Writing about the future of the Conservative Party on the eve this year’s conference feels like the proverbial challenge of pinning jelly to a wall. That’s hard enough when the wall is fixed and steady, but in our current political and constitutional crisis everything feels shaky.
Plus, the party in its Johnson incarnation seems intent on remaking the mould itself – no longer the scion of the establishment and its institutions but instead an unapologetic champion of the grassroots determined to take on the vested interests lined up against their referendum mandate.
That’s the story for now and, given the circumstances, it may just prove sufficiently compelling to carry the party through all the possible outcomes for October 31 and a general election expected before Christmas. But, what next?
Splits exposed by Brexit suggest that the party is so riven, and its political capital so expended, that it faces an existential crisis. The impression that this is the case has been bolstered both by the seepage of Remain supporting MPs to the Change UK (now defunct) and the Liberal Democrats, and by the dramatic removal of the whip to 21 heavy weights.
When John Major removed the whip from eight of his ‘bastards’, he was disciplining Euro-sceptics not enthusiasts. But in the years since the 1990s, the party’s centre of gravity has shifted so that the clear majority of the members and MPs are sceptical about the European project and prepared to deliver Brexit.
That the latest splintering of the parliamentary party has been off to the left is no surprise and doesn’t in itself indicate an imminent collapse down the centre into two or more new parties. However bitter the arguments about Brexit there is, for most Conservatives, more that binds them than not and, just as with the Labour Party, the longevity of the institution itself also creates its own momentum – no pun intended.
That the Conservative Party isn’t facing imminent implosion, though, is very far from saying that its problems are anything but severe. The energy being poured into delivering the 2016 referendum result long ago pressed pause on the Cameron re-boot and the Tory brand is now as toxic as it was when he began the modernisation project.
Even though most Tories are bound together by shared values, why should anyone not solely invested in Brexit lend their vote to the party responsible for initiating the chaos of the last three years? The obvious, pressing reason is that even if the Conservatives appear incompetent, rancorous and uncaring, at least they are not Corbyn’s Labour.
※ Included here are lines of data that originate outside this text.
-- ==== Sys2Proof/Machine/Control.lean ====
section
/-! DEFINITION. Meanings of the general-purpose arithmetic and CPU control group (44_general_cpu_control.md). -/

namespace Sys2Proof.Machine

/-- `DAA` (44_general_cpu_control.md R500). -/
def execDaa (s : State) : Out :=
  finish (cycleCost .daa false) (s.setAF (daa8 s.cpu.a s.cpu.f))

/-- `CPL` (44_general_cpu_control.md R501). -/
def execCpl (s : State) : Out :=
  let v := s.cpu.a ^^^ 0xFF
  finish (cycleCost .cpl false) (s.setAF (v, (s.cpu.f &&& (FC ||| FPV ||| FZ ||| FS)) ||| (v &&& (F3 ||| F5)) ||| FN ||| FH))

/-- `NEG` (44_general_cpu_control.md R502). -/
def execNeg (s : State) : Out :=
  finish (cycleCost .neg false) (s.setAF (sub8 0 s.cpu.a false))

/-- `CCF` (44_general_cpu_control.md R503). -/
def execCcf (s : State) : Out :=
  let f := s.cpu.f
  finish (cycleCost .ccf false) (s.setF ((f &&& (FPV ||| FZ ||| FS)) ||| (if flagC f then FH else FC) ||| (s.cpu.a &&& (F3 ||| F5))))

/-- `SCF` (44_general_cpu_control.md R504). -/
def execScf (s : State) : Out :=
  finish (cycleCost .scf false) (s.setF ((s.cpu.f &&& (FPV ||| FZ ||| FS)) ||| (s.cpu.a &&& (F3 ||| F5)) ||| FC))

/-- `NOP` (44_general_cpu_control.md R505). -/
def execNop (s : State) : Out :=
  finish (cycleCost .nop false) s

/-- `HALT` (44_general_cpu_control.md R510). PC goes back to the HALT byte. -/
def execHalt (s : State) : Out :=
  finish (cycleCost .halt false) (s.setCpu { s.cpu with halted := true, pc := s.cpu.pc - 1 })

/-- `DI` (44_general_cpu_control.md R512). -/
def execDi (s : State) : Out :=
  finish (cycleCost .di false) (s.setCpu { s.cpu with iff1 := false, iff2 := false })

/-- `EI` (44_general_cpu_control.md R513). The enable takes effect at once. -/
def execEi (s : State) : Out :=
  finish (cycleCost .ei false) (s.setCpu { s.cpu with iff1 := true, iff2 := true })

/-- `IM 0` (44_general_cpu_control.md R520). -/
def execIm0 (s : State) : Out :=
  finish (cycleCost .im0 false) (s.setCpu { s.cpu with im := .im0 })

/-- `IM 1` (44_general_cpu_control.md R520). -/
def execIm1 (s : State) : Out :=
  finish (cycleCost .im1 false) (s.setCpu { s.cpu with im := .im1 })

/-- `IM 2` (44_general_cpu_control.md R520). -/
def execIm2 (s : State) : Out :=
  finish (cycleCost .im2 false) (s.setCpu { s.cpu with im := .im2 })

end Sys2Proof.Machine
end

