-- ==== Sys2Proof/Machine/InOut.lean ====
section
/-! DEFINITION. Meanings of the input and output group (49_io.md). -/

namespace Sys2Proof.Machine

/-- INI and IND up to their end: port read, memory write, B, HL, F; `by1` is +1 or -1 (49_io.md R763, R765). -/
def blockIn (by1 : Word) (s : State) : State :=
  let p := s.portRead s.cpu.c
  let v := p.1
  let s1 := p.2.memWrite s.cpu.hl v
  let b := s.cpu.b - 1
  let t2 := v + (s.cpu.c + loByte by1)
  s1.setCpu { s1.cpu.setHl (s.cpu.hl + by1) with b := b, f := blockIoFlags v t2 b }

/-- OUTI and OUTD up to their end: memory read, B, port write, HL, F from the new L (49_io.md R773, R775). -/
def blockOut (by1 : Word) (s : State) (k : State → Out) : Out :=
  withRead s.cpu.hl s fun v =>
    let b := s.cpu.b - 1
    let s1 := s.portWrite s.cpu.c v
    let hl := s.cpu.hl + by1
    k (s1.setCpu { s1.cpu.setHl hl with b := b, f := blockIoFlags v (v + loByte hl) b })

/-- `IN A,(n)` (49_io.md R760). -/
def execInAN (n : Byte) (s : State) : Out :=
  let p := s.portRead n
  finish (cycleCost (.inAN n) false) (p.2.setReg .a p.1)

/-- `IN r,(C)` (49_io.md R761). -/
def execInRC (r : Reg8) (s : State) : Out :=
  let p := s.portRead s.cpu.c
  finish (cycleCost (.inRC r) false) ((p.2.setReg r p.1).setF (keepCSz53p p.1 s.cpu.f))

/-- `IN F,(C)` (49_io.md R762). No register receives the byte. -/
def execInFC (s : State) : Out :=
  let p := s.portRead s.cpu.c
  finish (cycleCost .inFC false) (p.2.setF (keepCSz53p p.1 s.cpu.f))

/-- `OUT (n),A` (49_io.md R770). -/
def execOutNA (n : Byte) (s : State) : Out :=
  finish (cycleCost (.outNA n) false) (s.portWrite n s.cpu.a)

/-- `OUT (C),r` (49_io.md R771). -/
def execOutCR (r : Reg8) (s : State) : Out :=
  finish (cycleCost (.outCR r) false) (s.portWrite s.cpu.c (s.cpu.get8 r))

/-- `OUT (C),0` (49_io.md R772). -/
def execOutC0 (s : State) : Out :=
  finish (cycleCost .outC0 false) (s.portWrite s.cpu.c 0x00)

/-- `INI` (49_io.md R763). -/
def execIni (s : State) : Out :=
  finish (cycleCost .ini false) (blockIn 1 s)

/-- `IND` (49_io.md R765). -/
def execInd (s : State) : Out :=
  finish (cycleCost .ind false) (blockIn (-1) s)

/-- `OUTI` (49_io.md R773). -/
def execOuti (s : State) : Out :=
  blockOut 1 s fun t => finish (cycleCost .outi false) t

/-- `OUTD` (49_io.md R775). -/
def execOutd (s : State) : Out :=
  blockOut (-1) s fun t => finish (cycleCost .outd false) t

/-- `INIR` (49_io.md R764). -/
def execInir (s : State) : Out :=
  let t := blockIn 1 s
  repeatWhile (t.cpu.b != 0) (cycleCost .inir true) (cycleCost .inir false) t

/-- `INDR` (49_io.md R766). -/
def execIndr (s : State) : Out :=
  let t := blockIn (-1) s
  repeatWhile (t.cpu.b != 0) (cycleCost .indr true) (cycleCost .indr false) t

/-- `OTIR` (49_io.md R774). -/
def execOtir (s : State) : Out :=
  blockOut 1 s fun t => repeatWhile (t.cpu.b != 0) (cycleCost .otir true) (cycleCost .otir false) t

/-- `OTDR` (49_io.md R776). -/
def execOtdr (s : State) : Out :=
  blockOut (-1) s fun t => repeatWhile (t.cpu.b != 0) (cycleCost .otdr true) (cycleCost .otdr false) t

end Sys2Proof.Machine
end

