-- ==== Sys2Proof/Machine/Load8.lean ====
section
/-! DEFINITION. Meanings of the 8-bit load group (40_load8.md). -/

namespace Sys2Proof.Machine

/-- `LD r,r'` (40_load8.md R300). -/
def execLdRR (dst : Reg8) (src : Reg8) (s : State) : Out :=
  finish (cycleCost (.ldRR dst src) false) (s.setReg dst (s.cpu.get8 src))

/-- `LD r,n` (40_load8.md R301). -/
def execLdRN (r : Reg8) (n : Byte) (s : State) : Out :=
  finish (cycleCost (.ldRN r n) false) (s.setReg r n)

/-- `LD r,(HL)` (40_load8.md R302). -/
def execLdRAtHl (r : Reg8) (s : State) : Out :=
  withRead s.cpu.hl s fun v => finish (cycleCost (.ldRAtHl r) false) (s.setReg r v)

/-- `LD (HL),r` (40_load8.md R303). -/
def execLdAtHlR (r : Reg8) (s : State) : Out :=
  finish (cycleCost (.ldAtHlR r) false) (s.memWrite s.cpu.hl (s.cpu.get8 r))

/-- `LD (HL),n` (40_load8.md R304). -/
def execLdAtHlN (n : Byte) (s : State) : Out :=
  finish (cycleCost (.ldAtHlN n) false) (s.memWrite s.cpu.hl n)

/-- `LD A,(BC)` (40_load8.md R305). -/
def execLdAAtBc (s : State) : Out :=
  withRead s.cpu.bc s fun v => finish (cycleCost .ldAAtBc false) (s.setReg .a v)

/-- `LD A,(DE)` (40_load8.md R306). -/
def execLdAAtDe (s : State) : Out :=
  withRead s.cpu.de s fun v => finish (cycleCost .ldAAtDe false) (s.setReg .a v)

/-- `LD (BC),A` (40_load8.md R307). -/
def execLdAtBcA (s : State) : Out :=
  finish (cycleCost .ldAtBcA false) (s.memWrite s.cpu.bc s.cpu.a)

/-- `LD (DE),A` (40_load8.md R308). -/
def execLdAtDeA (s : State) : Out :=
  finish (cycleCost .ldAtDeA false) (s.memWrite s.cpu.de s.cpu.a)

/-- `LD A,(nn)` (40_load8.md R309). -/
def execLdAAtNn (nn : Word) (s : State) : Out :=
  withRead nn s fun v => finish (cycleCost (.ldAAtNn nn) false) (s.setReg .a v)

/-- `LD (nn),A` (40_load8.md R310). -/
def execLdAtNnA (nn : Word) (s : State) : Out :=
  finish (cycleCost (.ldAtNnA nn) false) (s.memWrite nn s.cpu.a)

/-- `LD r,r' (index halves)` (40_load8.md R311). -/
def execLdXRR (x : Idx) (dst : XReg) (src : XReg) (s : State) : Out :=
  finish (cycleCost (.ldXRR x dst src) false) (s.setCpu (s.cpu.setXReg x dst (s.cpu.getXReg x src)))

/-- `LD XH/XL,n` (40_load8.md R312). -/
def execLdXhN (x : Idx) (hf : Half) (n : Byte) (s : State) : Out :=
  finish (cycleCost (.ldXhN x hf n) false) (s.setCpu (s.cpu.setHalf x hf n))

/-- `LD r,(X+d)` (40_load8.md R313). r names the real H and L. -/
def execLdRAtXd (r : Reg8) (x : Idx) (d : Byte) (s : State) : Out :=
  withRead (s.cpu.ea x d) s fun v => finish (cycleCost (.ldRAtXd r x d) false) (s.setReg r v)

/-- `LD (X+d),r` (40_load8.md R314). r names the real H and L. -/
def execLdAtXdR (x : Idx) (d : Byte) (r : Reg8) (s : State) : Out :=
  finish (cycleCost (.ldAtXdR x d r) false) (s.memWrite (s.cpu.ea x d) (s.cpu.get8 r))

/-- `LD (X+d),n` (40_load8.md R315). -/
def execLdAtXdN (x : Idx) (d : Byte) (n : Byte) (s : State) : Out :=
  finish (cycleCost (.ldAtXdN x d n) false) (s.memWrite (s.cpu.ea x d) n)

/-- `LD A,I` (40_load8.md R316). -/
def execLdAI (s : State) : Out :=
  finish (cycleCost .ldAI false) (s.setAF (s.cpu.i, ldAirFlags s.cpu.i s.cpu.f s.cpu.iff2))

/-- `LD A,R` (40_load8.md R317). R is read after the two counts of this instruction. -/
def execLdAR (s : State) : Out :=
  finish (cycleCost .ldAR false) (s.setAF (s.cpu.rByte, ldAirFlags s.cpu.rByte s.cpu.f s.cpu.iff2))

/-- `LD I,A` (40_load8.md R318). -/
def execLdIA (s : State) : Out :=
  finish (cycleCost .ldIA false) (s.setCpu { s.cpu with i := s.cpu.a })

/-- `LD R,A` (40_load8.md R319). -/
def execLdRA (s : State) : Out :=
  finish (cycleCost .ldRA false) (s.setCpu { s.cpu with r := s.cpu.a.extractLsb' 0 7, r7 := s.cpu.a.getLsbD 7 })

end Sys2Proof.Machine
end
This simple fact will galvanise the faithful during an election campaign but it’s hardly a positive agenda, particularly for younger voters whose priorities don’t obviously chime with the language and practice of the conventional parties.
On the fringes of next week’s Conservative conference, there is evidence that thoughtful Tories understand the hole their party is in. Elsewhere such efforts to think ‘outside the box’ have been nurtured through George Freeman’s Big Tent initiative – which this site supports. However, for nuanced rethinks and well-intentioned policy debates to have any practical point the Party has to win elections. In the distance, beyond Brexit, there remains a vital role for a renewed Conservative Party – if it can get there.
With the collapse of New Labour, it is once again the only UK political party which can authentically advocate for the role of free markets, liberal trade policies and competition. Indeed, Conservatives have a particular responsibility to bear down on the corporate and financial malfeasance that makes capitalism a dirty word only 30 years after the fall of the Berlin Wall.
Their failure to do so effectively in recent years has made the Corbyn project more viable. By extension, the party must develop ways to apply these principles to the issues that most motivate voters, otherwise the left, in all its manifestations, can continue claim that Conservatives have no answers on the environment and public services.
There are profound reasons then why the Conservative Party must face-off any talk of existential crisis. But to get to the point where it can regain the political initiative – and dare I say the trust of the public – it has both to get past Brexit itself and beyond the narrow electoral agenda dictated by it.
We are seeing that the Tories will pursue a Brexit Party-facing election campaign stressing higher public spending, law and order, immigration controls and strong borders. It’s a traditional mix in the hope of shoring up support but it’s a very long way from the free trading, outward facing, liberalising agenda that needs to be promoted and which holds a route to a more fundamental renewal in the longer term.